[Saved entries]
★ ★ ★ ★
-- ==== Sys2Proof/Tests/Slice0.lean ====
section
/-! SUPPORT. The model's own tests: the WellFormed smoke, decoding of words written out from 30_encoding.md R71 and R82, one
step on small states with results from 95_test_vectors.md and the rules' examples, and the witnesses that the statements'
hypotheses can be met. -/

namespace Sys2Proof.Tests

open Sys2Proof.Machine

/-! ### Helpers -/

/-- A state with one command presented, after reset but for the transport, its replies and the image. -/
def presented (w : Word) (p : Ports) (tr : Transport := .simulator) (rs : List Reply := []) (image : Memory := []) :
    State :=
  { State.reset with pending := [{ word := w, ports := p }], transport := tr, replies := rs, image := image }

/-- The state a step answers; the state itself where it answers none. -/
def stepped (s : State) : State :=
  match step s with
  | .next t => t
  | .fault _ => s
  | .refused _ => s

/-- The outcome of the one command of a `presented` state. -/
def outcomeOf (s : State) : Option CommandOutcome := (stepped s).outcomes.head?

/-- What the transport is sent by the one command of a `presented` state. -/
def sentBy (s : State) : List (List Byte) := (stepped s).hist.map TransactionRecord.sent

/-- The fields of the examples of 42_alarm.md R154, R156. -/
def fields1 : Ports := { seconds := some 0, minutes := some 30, hours := some 14, dayOrDate := some 0 }

/-- The fields of the V-ALARM table. -/
def fieldsV : Ports := { seconds := some 5, minutes := some 30, hours := some 14, dayOrDate := some 3 }

/-- The timestamp of the example of 41_time.md R123. -/
def leapDay : Timestamp := ⟨2024, 2, 29, 13, 45, 30, 4⟩

/-- The time block of that example. -/
def leapDayBytes : List Byte := [0x30#8, 0x45#8, 0x13#8, 0x05#8, 0x29#8, 0x82#8, 0x24#8]

/-! ### WellFormed: an ill-formed term for each check -/

theorem test_wf_alarm1Enc_refuses_mode_of_alarm2 : (Instr.alarm1Enc .a2MatchHours).wellFormed = false := by decide
theorem test_wf_alarm2Enc_refuses_mode_of_alarm1 : (Instr.alarm2Enc .a1EverySecond).wellFormed = false := by decide
theorem test_wf_alarm1Set_refuses_mode_of_alarm2 : (Instr.alarm1Set .a2MatchSeconds).wellFormed = false := by decide
theorem test_wf_alarm2Set_refuses_mode_of_alarm1 : (Instr.alarm2Set .a1MatchDay).wellFormed = false := by decide
theorem test_wf_accepts_own_modes :
    (Instr.alarm1Enc .a1MatchDate).wellFormed = true ∧ (Instr.alarm2Set .a2MatchDate).wellFormed = true := by decide

/-! ### Decoding: words written bit by bit from R71 and R82 -/

theorem test_decode_bcdEnc : decode 0b0001000000000000#16 = .operation .bcdEnc := by decide
theorem test_decode_bcdDec : decode 0b0010000000000000#16 = .operation .bcdDec := by decide
theorem test_decode_timeEnc : decode 0b0011000000000000#16 = .operation .timeEnc := by decide
theorem test_decode_timeDec : decode 0b0100000000000000#16 = .operation .timeDec := by decide
theorem test_decode_timeGet : decode 0b0101000000000000#16 = .operation .timeGet := by decide
theorem test_decode_timeSet : decode 0b0110000000000000#16 = .operation .timeSet := by decide
theorem test_decode_alarm1Enc : decode 0b0111000000001110#16 = .operation (.alarm1Enc .a1MatchSeconds) := by decide
theorem test_decode_alarm2Enc : decode 0b0111000110001100#16 = .operation (.alarm2Enc .a2MatchMinutes) := by decide
theorem test_decode_alarm1Dec : decode 0b1000000000000000#16 = .operation .alarm1Dec := by decide
theorem test_decode_alarm2Dec : decode 0b1000000110000000#16 = .operation .alarm2Dec := by decide
theorem test_decode_alarm1Set : decode 0b1001000000010000#16 = .operation (.alarm1Set .a1MatchDay) := by decide
theorem test_decode_alarm2Set : decode 0b1001000110010000#16 = .operation (.alarm2Set .a2MatchDay) := by decide
theorem test_decode_tempDec : decode 0b1010000000000000#16 = .operation .tempDec := by decide
theorem test_decode_tempGet : decode 0b1011000000000000#16 = .operation .tempGet := by decide

/-- V-ALARM: every legal mode's word. -/
theorem test_decode_every_mode :
    decode 0x700F#16 = .operation (.alarm1Enc .a1EverySecond) ∧ decode 0x700E#16 = .operation (.alarm1Enc .a1MatchSeconds) ∧
    decode 0x700C#16 = .operation (.alarm1Enc .a1MatchMinutes) ∧ decode 0x7008#16 = .operation (.alarm1Enc .a1MatchHours) ∧
    decode 0x7000#16 = .operation (.alarm1Enc .a1MatchDate) ∧ decode 0x7010#16 = .operation (.alarm1Enc .a1MatchDay) ∧
    decode 0x718E#16 = .operation (.alarm2Enc .a2MatchSeconds) ∧ decode 0x718C#16 = .operation (.alarm2Enc .a2MatchMinutes) ∧
    decode 0x7188#16 = .operation (.alarm2Enc .a2MatchHours) ∧ decode 0x7180#16 = .operation (.alarm2Enc .a2MatchDate) ∧
    decode 0x7190#16 = .operation (.alarm2Enc .a2MatchDay) := by decide

/-- V-DECODE: the illegal words. -/
theorem test_decode_illegal :
    decode 0x0000#16 = .illegalCommand ∧ decode 0xC000#16 = .illegalCommand ∧ decode 0xF000#16 = .illegalCommand ∧
    decode 0x1200#16 = .illegalCommand ∧ decode 0x1001#16 = .illegalCommand ∧ decode 0x5100#16 = .illegalCommand ∧
    decode 0x8100#16 = .illegalCommand ∧ decode 0x8080#16 = .illegalCommand := by decide

/-- V-ALARM: the contract-violating words. -/
theorem test_decode_contract :
    decode 0x708C#16 = .contractViolation ∧ decode 0x7100#16 = .contractViolation ∧ decode 0x7003#16 = .contractViolation ∧
    decode 0x718F#16 = .contractViolation ∧ decode 0x7028#16 = .contractViolation := by decide

theorem test_decodeTableWord :
    decodeTableWord 16 0x9180 = some (.alarm2Set .a2MatchDate) ∧ decodeTableWord 16 0x0000 = none := by decide

theorem test_withFetchWord_runs_the_word :
    outcomeOf (State.reset.withFetchWord 16 0x1000) = some (.exception (.invalidArgument .n)) := by decide

/-- R82: no two rows of the opcode table overlap: their matches differ on a bit both masks fix. -/
theorem test_table_rows_are_disjoint :
    ([.bcdEnc, .bcdDec, .timeEnc, .timeDec, .timeGet, .timeSet, .alarm1Enc .a1MatchDate, .alarm2Enc .a2MatchDate,
      .alarm1Dec, .alarm2Dec, .alarm1Set .a1MatchDate, .alarm2Set .a2MatchDate, .tempDec, .tempGet] : List Instr).Pairwise
      fun i j => ((tableRow i).1 ^^^ (tableRow j).1) &&& (tableRow i).2 &&& (tableRow j).2 ≠ 0 := by decide

/-! ### One step, expected results from 95_test_vectors.md and the rules' examples -/

/-- V-BCD. -/
theorem test_bcdEnc_wraps : outcomeOf (presented 0x1000#16 { n := some 1000 }) = some (.ok (.byte 0x72#8)) := by decide
theorem test_bcdEnc_negative : outcomeOf (presented 0x1000#16 { n := some (-10) }) = some (.ok (.byte 0x86#8)) := by decide
theorem test_bcdDec_valid : outcomeOf (presented 0x2000#16 { b := some 0x59#8 }) = some (.ok (.nat 59)) := by decide
theorem test_bcdDec_invalid : outcomeOf (presented 0x2000#16 { b := some 0x1F#8 }) = some (.ok (.nat 25)) := by decide

/-- V-TIME. -/
theorem test_timeEnc_leapDay :
    outcomeOf (presented 0x3000#16 { ts := some leapDay.toPort }) = some (.ok (.block 0x00#8 leapDayBytes)) := by decide
theorem test_timeEnc_year_1899 :
    outcomeOf (presented 0x3000#16 { ts := some (Timestamp.toPort ⟨1899, 12, 31, 0, 0, 0, 0⟩) }) =
      some (.ok (.block 0x00#8 [0x00#8, 0x00#8, 0x00#8, 0x01#8, 0x31#8, 0x12#8, 0x95#8])) := by decide
theorem test_timeDec_nothing_validated :
    outcomeOf (presented 0x4000#16 { buf := some [0xFF#8, 0xFF#8, 0xFF#8, 0xFF#8, 0xFF#8, 0xFF#8, 0xFF#8] }) =
      some (.ok (.timestamp ⟨2165, 25, 165, 165, 165, 165, 164⟩)) := by decide
/-- P5, command 3. -/
theorem test_timeDec_six_bytes :
    outcomeOf (presented 0x4000#16 { buf := some [0x00#8, 0x00#8, 0x00#8, 0x01#8, 0x01#8, 0x01#8] }) =
      some (.exception (.invalidArgument .buf)) := by decide
/-- P1, command 0. -/
theorem test_timeSet_sends_address_and_block :
    sentBy (presented 0x6000#16 { ts := some leapDay.toPort }) = [0x00#8 :: leapDayBytes] := by decide
/-- V-DECODE, last row. -/
theorem test_timeSet_write_fails :
    outcomeOf (presented 0x6000#16 { ts := some leapDay.toPort } .device [.fails []]) =
      some (.exception (.transportFailure 0 0x00#8)) := by decide
/-- The draw of a completed read, decoded (R126). -/
theorem test_timeGet_decodes_the_draw :
    outcomeOf (presented 0x5000#16 {} .device [.completes leapDayBytes]) = some (.ok (.timestamp leapDay)) := by decide
/-- S6. -/
theorem test_timeGet_read_fails :
    outcomeOf (presented 0x5000#16 {} .device [.fails []]) = some (.exception (.transportFailure 0 0x00#8)) := by decide

/-- V-ALARM and the examples of R154, R155. -/
theorem test_alarm1Enc_hours :
    outcomeOf (presented 0x7008#16 { fields1 with seconds := none }) =
      some (.ok (.block 0x07#8 [0x00#8, 0x30#8, 0x14#8, 0x80#8])) := by decide
theorem test_alarm1Enc_day :
    outcomeOf (presented 0x7010#16 fieldsV) = some (.ok (.block 0x07#8 [0x05#8, 0x30#8, 0x14#8, 0x43#8])) := by decide
theorem test_alarm2Enc_seconds :
    outcomeOf (presented 0x718E#16 fieldsV) = some (.ok (.block 0x0B#8 [0xB0#8, 0x94#8, 0x83#8])) := by decide
theorem test_alarm2Enc_hours :
    outcomeOf (presented 0x7188#16 fieldsV) = some (.ok (.block 0x0B#8 [0x30#8, 0x14#8, 0x83#8])) := by decide
theorem test_alarm1Dec_illegal_pattern :
    outcomeOf (presented 0x8000#16 { buf := some [0x80#8, 0x80#8, 0x00#8, 0x00#8] }) =
      some (.ok (.alarm ⟨.one, 0x03#8, some 0, 0, 0, 0⟩ false)) := by decide
theorem test_alarm1Dec_hours :
    outcomeOf (presented 0x8000#16 { buf := some [0x00#8, 0x30#8, 0x14#8, 0x80#8] }) =
      some (.ok (.alarm ⟨.one, 0x08#8, some 0, 30, 14, 0⟩ true)) := by decide
theorem test_alarm2Dec_day :
    outcomeOf (presented 0x8180#16 { buf := some [0x15#8, 0x07#8, 0x43#8] }) =
      some (.ok (.alarm ⟨.two, 0x90#8, none, 15, 7, 3⟩ true)) := by decide
/-- P3, command 0. -/
theorem test_alarm1Set_four_writes :
    sentBy (presented 0x9008#16 fields1) = [[0x07#8, 0x00#8], [0x08#8, 0x30#8], [0x09#8, 0x14#8], [0x0A#8, 0x80#8]] := by
  decide
/-- P5, command 0, with the failed byte not landing: the third register keeps its old byte, the fourth is not written. -/
theorem test_alarm1Set_third_write_fails :
    (stepped (presented 0x9008#16 fields1 .simulator [.completes [], .completes [], .fails [false]]
      [(0x07, 0x01#8), (0x08, 0x02#8), (0x09, 0x03#8), (0x0A, 0x04#8)])).image =
      [(0x07, 0x00#8), (0x08, 0x30#8), (0x09, 0x03#8), (0x0A, 0x04#8)] := by decide
/-- P3 with ALARM_COALESCE. -/
theorem test_alarm2Set_coalesced :
    sentBy { presented 0x9190#16 { minutes := some 15, hours := some 7, dayOrDate := some 3 } with coalesce := true } =
      [[0x0B#8, 0x15#8, 0x07#8, 0x43#8]] := by decide

/-- V-TEMP. -/
theorem test_tempDec_negative :
    outcomeOf (presented 0xA000#16 { buf := some [0xFF#8, 0x40#8] }) = some (.ok (.temperature ⟨-3⟩)) := by decide
theorem test_tempDec_maximum :
    outcomeOf (presented 0xA000#16 { buf := some [0x7F#8, 0xC0#8] }) = some (.ok (.temperature ⟨511⟩)) := by decide
/-- P4, command 0. -/
theorem test_tempGet_from_image :
    outcomeOf (presented 0xB000#16 {} .simulator [] [(0x11, 0xE7#8), (0x12, 0x80#8)]) =
      some (.ok (.temperature ⟨-98⟩)) := by decide

/-- P5, commands 1 and 2: faults are recorded with their index and the block goes on. -/
theorem test_faults_are_recorded :
    (stepped (stepped { presented 0x708C#16 fields1 with
      pending := [{ word := 0x708C#16, ports := fields1 }, { word := 0x0000#16, ports := {} }] })).faults =
      [⟨0, .contractViolation 0x708C#16⟩, ⟨1, .illegalCommand 0x0000#16⟩] := by decide

/-- S4: a table whose MatchHours code is 0x04 gives the source's literal bytes (90_conflicts.md C2). -/
theorem test_literal_mask_bytes : alarm1Bytes 0x04#8 ⟨0, 30, 14, 0⟩ = [0x00#8, 0x30#8, 0x94#8, 0x00#8] := by decide

/-! ### The assembler (R79, R80, Part 3 of 95_test_vectors.md) -/

theorem test_read_alarm_line :
    readLine "ALARM.SET 1, A1.MATCH_HOURS, 0, 30, 14, 0  ; P3".toList = .line (.alarm1Set 0x08#8 0 30 14 0) := by decide
theorem test_read_short_alarm_line :
    readLine "ALARM.ENC 1, 0x8C, 30, 14, 0".toList = .line (.alarm1EncNoSeconds 0x8C#8 30 14 0) := by decide
theorem test_read_time_line :
    readLine "TIME.SET 2024, 1, 1, 0, 0, 0, -1".toList = .line (.timeSet ⟨2024, 1, 1, 0, 0, 0, -1⟩) := by decide
theorem test_read_byte_line : readLine "TEMP.DEC 25, 0b01000000".toList = .line (.tempDec [0x19#8, 0x40#8]) := by decide
theorem test_assembled_word : (AsmLine.alarm2Set 0x90#8 15 7 3).assemble.word = 0x9190#16 := by decide

/-! ### Witnesses: each statement's hypotheses are met together by a concrete state and operands -/

theorem witness_DecodeOfEncode : (Instr.alarm1Set .a1EverySecond).wellFormed = true := by decide
theorem witness_EncodeOfDecode : decode 0x9190#16 = .operation (.alarm2Set .a2MatchDay) := by decide
theorem witness_ModeCodesKeepTheirShape :
    MatchMode.a2MatchSeconds.alarm = .two ∧ modeCode .a1MatchDate = modeCode .a1MatchDate := by decide
theorem witness_StepRunsTheDecodedCommand :
    (presented 0xB000#16 {}).pending = { word := 0xB000#16, ports := {} } :: [] ∧ decode 0xB000#16 = .operation .tempGet := by
  decide
theorem witness_StepRunsTheEncodedInstruction :
    (Instr.alarm2Enc .a2MatchDay).wellFormed = true ∧
    (presented 0x7190#16 fieldsV).pending = { word := encode (.alarm2Enc .a2MatchDay), ports := fieldsV } :: [] := by decide
theorem witness_IllegalWordIsRecordedAndPassed :
    (presented 0x8100#16 {}).pending = { word := 0x8100#16, ports := {} } :: [] ∧ decode 0x8100#16 = .illegalCommand := by
  decide
theorem witness_ContractViolationIsRecordedAndPassed :
    (presented 0x718F#16 {}).pending = { word := 0x718F#16, ports := {} } :: [] ∧ decode 0x718F#16 = .contractViolation := by
  decide
theorem witness_MismatchedModeIsContractViolation :
    MatchMode.a2MatchDate.alarm = .two ∧ MatchMode.a1MatchDate.alarm = .one := by decide
theorem witness_NothingPresentedNothingChanges : State.reset.pending = [] := by decide

theorem witness_BcdEncPacksTwoDigits :
    (presented 0x1000#16 { n := some 99 }).ports.n = some 99 ∧ (presented 0x1000#16 {}).ports.n = none ∧
    ((0 : Int) ≤ 99 ∧ (99 : Int) ≤ 99) ∧ ((100 : Int) ≤ 159 ∧ (159 : Int) ≤ 159) ∧ ((160 : Int) ≤ 160 ∧ (160 : Int) ≤ 255) := by
  decide
theorem witness_BcdDecWeighsTwoNibbles :
    (presented 0x2000#16 { b := some 0xFF#8 }).ports.b = some 0xFF#8 ∧ (presented 0x2000#16 {}).ports.b = none := by decide
theorem witness_BcdRoundTripLaws :
    ((0 : Int) ≤ 159 ∧ (159 : Int) ≤ 159) ∧ ((160 : Int) ≤ 255 ∧ (255 : Int) ≤ 255) ∧ bcdEnc 159 = bcdEnc 159 ∧
    (15 < 16 ∧ 9 < 16) := by decide
theorem witness_BcdEncNeedsNoNarrowingInRange :
    ∃ wide : Int → Nat, ∀ n : Int, 0 ≤ n → n ≤ 255 → (wide n : Int) = n :=
  ⟨Int.toNat, fun n h _ => by omega⟩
★ ★ ★ ★
**TASK ITEM:** The line with "41_time.md R123. -/" marks the end; reproduce exactly every line from the start of the entries up to it, that line included.

**RESPONSE BELOW:**
-- ==== Sys2Proof/Tests/Slice0.lean ====
section
/-! SUPPORT. The model's own tests: the WellFormed smoke, decoding of words written out from 30_encoding.md R71 and R82, one
step on small states with results from 95_test_vectors.md and the rules' examples, and the witnesses that the statements'
hypotheses can be met. -/

namespace Sys2Proof.Tests

open Sys2Proof.Machine

/-! ### Helpers -/

/-- A state with one command presented, after reset but for the transport, its replies and the image. -/
def presented (w : Word) (p : Ports) (tr : Transport := .simulator) (rs : List Reply := []) (image : Memory := []) :
    State :=
  { State.reset with pending := [{ word := w, ports := p }], transport := tr, replies := rs, image := image }

/-- The state a step answers; the state itself where it answers none. -/
def stepped (s : State) : State :=
  match step s with
  | .next t => t
  | .fault _ => s
  | .refused _ => s

/-- The outcome of the one command of a `presented` state. -/
def outcomeOf (s : State) : Option CommandOutcome := (stepped s).outcomes.head?

/-- What the transport is sent by the one command of a `presented` state. -/
def sentBy (s : State) : List (List Byte) := (stepped s).hist.map TransactionRecord.sent

/-- The fields of the examples of 42_alarm.md R154, R156. -/
def fields1 : Ports := { seconds := some 0, minutes := some 30, hours := some 14, dayOrDate := some 0 }

/-- The fields of the V-ALARM table. -/
def fieldsV : Ports := { seconds := some 5, minutes := some 30, hours := some 14, dayOrDate := some 3 }

/-- The timestamp of the example of 41_time.md R123. -/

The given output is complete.